▶ **RECORDS PROVIDED**:
/-- The host accesses only addresses that exist (20_memory.md R200). -/
abbrev State.HostOk (s : State) : Prop :=
  ∀ a ∈ s.pending, ∀ addr ∈ a.address, addr < Config.rsbc.memSize

/-- The invariant of the machine. -/
abbrev State.Inv (s : State) : Prop :=
  s.cache.wf ∧ Memory.wf s.mem ∧ Memory.within s.mem Config.rsbc.memSize ∧ s.IdleOk ∧ s.RawOk ∧ s.DecOk ∧ s.EncOk ∧
    s.FaultOk ∧ s.HostOk

end Sys2Proof.Machine
end

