/-! ## The three endings -/

/-- The states in which a command completes, before IOERR is cleared, with what the pseudocode leaves true of them. -/
inductive Completes : Instr → State → State → Prop where
  | nop {s : State} : Completes .nop s s
  | cinit {fl : Flow} {s : State} (hm : s.mode = .idle) : Completes (.cinit fl) s (s.openSession .raw fl .lsb)
  | cpush {n : Nat} {s : State} {c : BitCache} (hm : s.mode = .raw) (hc : c.wf) (hflow : c.flow = s.cache.flow) :
      Completes (.cpush n) s (s.setCache c)
  | cpeek {n : Nat} {s : State} (v : DWord) : Completes (.cpeek n) s (s.setResult v)
  | cskip {n : Nat} {s : State} {c : BitCache} (hm : s.mode = .raw) (hc : c.wf) (hflow : c.flow = s.cache.flow) :
      Completes (.cskip n) s (s.setCache c)
  | xhi {width : ExtractWidth} {n : Nat} {s : State} (v : DWord) : Completes (.xhi width n) s (s.setResult v)
  | xlo {width : ExtractWidth} {n : Nat} {s : State} (v : DWord) : Completes (.xlo width n) s (s.setResult v)
  | endIdle {s : State} (hm : s.mode = .idle) : Completes .endSession s s
  | endOpen {s : State} : Completes .endSession s s.closeSession
  | dstart {o : BitOrder} {s : State} (hm : s.mode = .idle) (hr : (srcWindow s.cfg).inRange Config.rsbc = true) :
      Completes (.dstart o) s ((s.openSession .dec (policy Config.rsbc o).flow o).setSrcPos 0)
  | getbits {n : Nat} {s : State} {k : Cursor} (hm : s.mode = .dec)
      (hk : k.Ready Config.rsbc s.order (srcWindow s.cfg)) (v : DWord) :
      Completes (.getbits n) s (((s.setCache k.cache).setSrcPos k.pos).setResult v)
  | estart {o : BitOrder} {s : State} (hm : s.mode = .idle) (hr : (snkWindow s.cfg).inRange Config.rsbc = true) :
      Completes (.estart o) s ((s.openSession .enc (policy Config.rsbc o).flow o).setSnkPos 0)
  | put {n : Nat} {s : State} {k : Sink} (hm : s.mode = .enc) (hk : k.Ready Config.rsbc s.order (snkWindow s.cfg)) :
      Completes (.put n) s (s.setSink k)
  | flush {s : State} {k : Sink} (hm : s.mode = .enc) (hk : k.Ready Config.rsbc s.order (snkWindow s.cfg)) :
      Completes .flush s (s.setSink k)
  | unpack {o : BitOrder} {ety : ElemType} {n : Nat} {s : State} {m : Memory} (hm : s.mode = .idle)
      (hmem : Memory.wf m ∧ Memory.within m Config.rsbc.memSize) :
      Completes (.unpack o ety n) s (s.setMem m).closeSession
  | pack {o : BitOrder} {ety : ElemType} {n : Nat} {s : State} {k : Sink} (hm : s.mode = .idle)
      (hk : k.Ready Config.rsbc o (snkWindow s.cfg)) : Completes (.pack o ety n) s (packedState s k)

/-- The states in which a command ends with an I/O error: PUT and FLUSH leave nothing of their effects, PACK leaves what it
wrote (60_exceptions.md R921; 43_packed_codec.md R642). -/
inductive EndsInIoError : Instr → State → State → Prop where
  | put {n : Nat} {s : State} : EndsInIoError (.put n) s s
  | flush {s : State} : EndsInIoError .flush s s
  | pack {o : BitOrder} {ety : ElemType} {n : Nat} {s : State} {k : Sink} (hm : s.mode = .idle)
      (hk : k.Ready Config.rsbc o (snkWindow s.cfg)) : EndsInIoError (.pack o ety n) s (packedState s k)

▶ **WORK TO BE COMPLETED**: Once you have identified the lines above that contain "snkWindow", copy each of them.

▶ **REPLY**:
  | estart {o : BitOrder} {s : State} (hm : s.mode = .idle) (hr : (snkWindow s.cfg).inRange Config.rsbc = true) :
  | put {n : Nat} {s : State} {k : Sink} (hm : s.mode = .enc) (hk : k.Ready Config.rsbc s.order (snkWindow s.cfg)) :
  | flush {s : State} {k : Sink} (hm : s.mode = .enc) (hk : k.Ready Config.rsbc s.order (snkWindow s.cfg)) :
      (hk : k.Ready Config.rsbc o (snkWindow s.cfg)) : Completes (.pack o ety n) s (packedState s k)
      (hk : k.Ready Config.rsbc o (snkWindow s.cfg)) : EndsInIoError (.pack o ety n) s (packedState s k)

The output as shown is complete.